Sunday, 1 July 2012

Duelble Trouble


                   On occasion Sir Kenelm Digby returned home to England, but although he was a favourite of King Charles I, the House of Commons summoned him in early 1640 to explain his connections with the English Catholics. He went before the Parliament three times, but it seems that they were dissatisfied with his evidence, as an address was sent to the King, asking him to remove all Papists from his court, and especially from his own presence, particularly naming Digby. We don’t know if it was at Charles’s request, or to save the King further embarrassment, but Digby returned to France. 


Sir Kenelm Digby by Sir A Van Dyke

In 1641, at a dinner party, one Count or Baron Mont de Ros offered, “…a health to the arrantest coward in the world,” but would not name him until the toast was done, when he addressed Digby saying, “I meant your King of England." Digby was visibly shaken, but bit his tongue and at the end of the party he invited Mont de Ros to dinner the following day. Mont de Ros accepted, and during the dinner Digby offered a toast to the “…the bravest king in the world,” but refused to say who this was until the toast was drunk, upon which being done, he declared this to be, “… the King of England, my royal Master.” Mont de Ros began to laugh aloud and repeated his former insult, whereupon Digby leaned and whispered, “I require a single combat of you, where either you shall pay your life for your sauciness, or I will sacrifice mine in the behalf of my king." The dinner then continued gaily, and when it was done, the two stepped outside, took off their doublets, drew their swords and began to fence. For three bouts they seemed well matched, but in the fourth Digby’s sword got through his opponent’s guard, pierced his chest and came out through the neck. Duelling was illegal in France, and fearing revenge by Mont de Ros’s friends, Digby went to the French King, Louis XIII, explained all and threw himself at the King’s mercy. The King agreed that the slight against his ‘Brother King’ was unjustified and arranged for an armed guard to escort Digby to the Flemish border, and thence back to England. 

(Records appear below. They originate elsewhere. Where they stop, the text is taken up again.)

-- ==== Sys2Proof/Machine/Flow.lean ====
section
/-! DEFINITION. Divergence state, the choice of the next program counter and the hardware loops (07 R125-R127,
R135-R137, R140). -/

namespace Sys2Proof.Machine

/-- The state of a lane (R125). -/
def laneState (fl : Flow) (i : Nat) : LaneState := tabGet .active fl.lanes i

/-- Whether a lane is in em. -/
def laneActive (fl : Flow) (i : Nat) : Bool := laneState fl i == .active

/-- The active lanes of a team of `nl` lanes, ascending. -/
def activeLanes (nl : Nat) (fl : Flow) : List Nat := (List.range nl).filter (laneActive fl)

/-- Sets the state of a lane. -/
def setLane (fl : Flow) (i : Nat) (l : LaneState) : Flow := { fl with lanes := tabSet .active fl.lanes i l }

/-- Sets the state of several lanes. -/
def setLanes (fl : Flow) (is : List Nat) (l : LaneState) : Flow := is.foldl (fun f i => setLane f i l) fl

/-- The lesser of two addresses, where none stands for infinity. -/
def omin : Option Nat → Option Nat → Option Nat
  | none, b => b
  | a, none => a
  | some a, some b => some (min a b)

/-- The lanes that wait at a call depth, with their resume addresses. -/
def waitingAt (fl : Flow) (d : Nat) : List (Nat × Nat) :=
  fl.lanes.filterMap fun e =>
    match e.2 with
    | .waiting r d' => if d' = d then some (e.1, r) else none
    | _ => none

/-- The frontier of a call depth (R125): none when no lane waits there. -/
def frontier (fl : Flow) (d : Nat) : Option Nat := (waitingAt fl d).foldl (fun m e => omin m (some e.2)) none

/-- The highest call depth below `d` at which some lane waits (R126). -/
def lowerDepth (fl : Flow) : Nat → Option Nat
  | 0 => none
  | d + 1 => if (waitingAt fl d).isEmpty then lowerDepth fl d else some d

/-- Every lane waiting at depth `d` with resume address `n` becomes active (R126). -/
def mergeAt (fl : Flow) (d n : Nat) : Flow :=
  setLanes fl ((waitingAt fl d).filterMap fun e => if e.2 = n then some e.1 else none) .active

/-- Puts the team at address `n` of depth `d`, given the next addresses of its active lanes (R126). -/
def goTo (fl : Flow) (d n : Nat) (nexts : List (Nat × Nat)) : Flow :=
  let parked := nexts.foldl (fun f e => if n < e.2 then setLane f e.1 (.waiting e.2 d) else f) fl
  let merged := mergeAt parked d n
  { merged with pc := n, depth := d, uni := fl.uni && (waitingAt parked d).all (fun e => e.2 ≠ n) }

/-- The team's next address after an instruction (R126, R140): `nexts` holds the next address of every active lane and
`u` the uniform next address, none for infinity. None when the team ends. -/
def chooseNext (fl : Flow) (nexts : List (Nat × Nat)) (u : Option Nat) : Option Flow :=
  let own := if fl.uni then u else nexts.foldl (fun m e => omin m (some e.2)) none
  match omin (frontier fl fl.depth) own with
  | some n => some (goTo fl fl.depth n nexts)
  | none =>
    match lowerDepth fl fl.depth with
    | none => none
    | some d =>
      match frontier fl d with
      | none => none
      | some n => some (goTo { fl with uni := false } d n [])

/-- A loop entry by number. -/
def loopAt (fl : Flow) (i : Nat) : LoopEntry := nth LoopEntry.reset fl.loops i

/-- The address of the last word of a loop's body (R135). -/
def loopEnd (e : LoopEntry) : Nat := e.start + 4 * (e.len - 1)

/-- Inserts a number into a list ordered by descending key. -/
def insertDesc (key : Nat → Nat) (x : Nat) : List Nat → List Nat
  | [] => [x]
  | y :: ys => if key y ≤ key x then x :: y :: ys else y :: insertDesc key x ys

/-- A list ordered by descending key. -/
def sortDesc (key : Nat → Nat) (xs : List Nat) : List Nat := xs.foldr (insertDesc key) []

/-- The active entries of the current depth that end at a word, innermost first (R136). -/
def loopsEnding (fl : Flow) (w : Nat) : List Nat :=
  let is := [0, 1, 2].filter fun i =>
    let e := loopAt fl i
    e.on && loopEnd e == w && e.depth == fl.depth
  sortDesc (fun i => (loopAt fl i).start) is

/-- Decides the back-edges of the entries given, innermost first (R136): the counters that fall, the entries that pop and
the start a taken back-edge leads to. -/
def backEdges (fl : Flow) : List Nat → Flow × Option Nat
  | [] => (fl, none)
  | i :: is =>
    let e := loopAt fl i
    let c := e.ctr - 1#32
    if c = 0#32 then backEdges { fl with loops := setAt fl.loops i { e with ctr := c, on := false } } is
    else ({ fl with loops := setAt fl.loops i { e with ctr := c } }, some e.start)

/-- The loop decision after the word at `w` completes (R136): the flow, the next addresses and the uniform next address,
and whether a back-edge is taken. -/
def loopStep (fl : Flow) (w : Nat) (nexts : List (Nat × Nat)) (u : Option Nat) :
    Flow × List (Nat × Nat) × Option Nat × Bool :=
  let due := if fl.uni then u == some (w + 4) else nexts.any (fun e => e.2 == w + 4)
  if due then
    match backEdges fl (loopsEnding fl w) with
    | (f, some st) =>
      (f, nexts.map (fun e => if e.2 = w + 4 then (e.1, st) else e), if u = some (w + 4) then some st else u, true)
    | (f, none) => (f, nexts, u, false)
  else (fl, nexts, u, false)

/-- Pops the entries that the team has left (R137). -/
def popLoops (fl : Flow) : Flow :=
  { fl with loops := fl.loops.map fun e =>
      if e.on && (decide (fl.depth < e.depth) ||
          (fl.depth == e.depth && (decide (fl.pc < e.start) || decide (loopEnd e < fl.pc))))
      then { e with on := false } else e }

/-- Word `w` of em (R21, R139) (log 12, DEDUCED). -/
def emWord (nl : Nat) (fl : Flow) (w : Nat) : Nat :=
  (List.range 32).foldl (fun a j => if 32 * w + j < nl && laneActive fl (32 * w + j) then a + 2 ^ j else a) 0

/-- The summary word of em (R21). -/
def emSummary (nl : Nat) (fl : Flow) : Nat :=
  (List.range 32).foldl (fun a w => if emWord nl fl w = 0 then a else a + 2 ^ w) 0

end Sys2Proof.Machine
end

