/-- The exact sum of a list of values with one outcome for all of them: a NaN among them makes it NaN, infinities of both
signs are invalid, and an exact zero keeps the sign its terms share (R68, R110) (log 62, DESIGN CHOICE). -/
def fvSum (l : List FVal) : FVal :=
  if l.any isNan then .nan (l.any isSnan)
  else
    match l with
    | [] => .fin false 0 0
    | x :: xs => xs.foldl (fvAdd .rne) x

/-- The integer forms of DP4 (R118). -/
def dp4Int (aS bS sat : Bool) (d a b : Nat) : Nat × FlagSet :=
  let signed := aS || bS
  let sum := (List.range 4).foldl
    (fun acc j => acc + elemVal aS 8 (field a (8 * j) 8) * elemVal bS 8 (field b (8 * j) 8)) (elemVal signed 32 d)
  let r := combine signed sat 32 sum
  (r.1, flagOv r.2)

/-- The FP8 forms of DP4 (R118): one rounding. -/
def dp4Fp8 (aF bF : Fmt) (d a b : Nat) : Nat × FlagSet :=
  let prods := (List.range 4).map fun j => fvMul (fval aF (field a (8 * j) 8)) (fval bF (field b (8 * j) 8))
  deliver fmtF32 .rne false (fvSum (fval fmtF32 d :: prods))

/-- DP4 of three words (R118). -/
def dp4Val (form : Dp4Form) (d a b : Nat) : Nat × FlagSet :=
  let f := fun (e5 : Bool) => if e5 then fmtE5m2 else fmtE4m3
  match form with
  | .int aS bS sat => dp4Int aS bS sat d a b
  | .fp8 a5 b5 => dp4Fp8 (f a5) (f b5) d a b

/-- DP4 (R118): the destination is read as well as written. -/
def execDp4 (form : Dp4Form) (d a b : VReg) (s : State) : Out :=
  vecOp { noAccess with rv := [v1 a, v1 b, v1 d], wv := [v1 d], lat := 6, vector := true }
    (fun t i => lflag (ef t d) (dp4Val form (vnat t i d) (vnat t i a) (vnat t i b))) none s

/-- The class bit of FCLS (R114). -/
def fclsBit (f : Fmt) (bits : Nat) : Nat :=
  match fval f bits with
  | .nan s => if s then 8 else 9
  | .inf n => if n then 0 else 7
  | .fin n m _ =>
    if m = 0 then (if n then 3 else 4)
    else if m < 2 ^ f.fb then (if n then 2 else 5)
    else if n then 1 else 6

/-- FCLS (R114). -/
def execFcls (ty : FclsTy) (d a : VReg) (s : State) : Out :=
  let f := match ty with
    | .f32 => fmtF32
    | .f16 => fmtF16
    | .bf16 => fmtBf16
  vecOp { noAccess with rv := [v1 a], wv := [v1 d], lat := 5, vector := true }
    (fun t i => lregs [(ef t d, BitVec.ofNat 32 (2 ^ fclsBit f (vnat t i a % 2 ^ fmtWidth f)))]) none s

end Sys2Proof.Machine
end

Pamphlet - Sr. Kenelme Digbyes Honour Maintained 1641

His arrival home caused more consternation in Parliament, and he imprisoned at Winchester House, near Southwark, where he was visited by many distinguished figures, which ‘caused great jealousy’, and where he worked on improvements to green and brown glass wine bottles. Digby had owned a glassworks in the 1630s, and he invented a stronger precursor to the modern bottle, with coloured glass to prevent sunlight marring the contents. He filed patents for his inventions. Whilst imprisoned at Southwark, he also wrote what must be one of the strangest books ever published. 

Title Page - Kenelm Digby Two Treatises 1645

His Two Treatises contains The Nature of Bodies and On the Immortality of Reasonable Souls; in the first, some thirty years before Newton, he discusses gravity, optics, motion and atomism. In his eighteenth chapter he discusses The Powder of Sympathy, also called ‘weaponsalve’, which was first described by Rudolf Goclenius in 1608. The Powder of Sympathy was used to heal a wound by applying it to the weapon that had inflicted that wound, at any distance. If applied to a bandage that had previously bound the wound, it could heal the wound in that way. It was also proposed that The Powder of Sympathy could solve the ‘latitude problem’; this needed an accurate method of telling the time, to allow mariners to calculate their latitude on sea-voyages, in the days before reliable chronometers. If a dog was wounded with a knife, and put aboard a ship, a trusted timekeeper could apply The Powder of Sympathy to the knife, or to a bandage that had blood from the wound on it, at noon every day. The dog would then howl in pain at the same moment, giving the mariners the accurate time in Greenwich, and by measuring the angle of the sun, the means to calculate their position at sea. Digby was a great proponent of the idea, and lectured on it in France, Germany and the Netherlands. It is significant that Digby does not mention the powder in his memoirs. 

Definition of Weaponsalve from Johnson's Dictionary 1755.


For some reason, John Evelyn described him as an “errant mountebank,” and Henry Stubbes called him, “the very Pliny of our age for lying.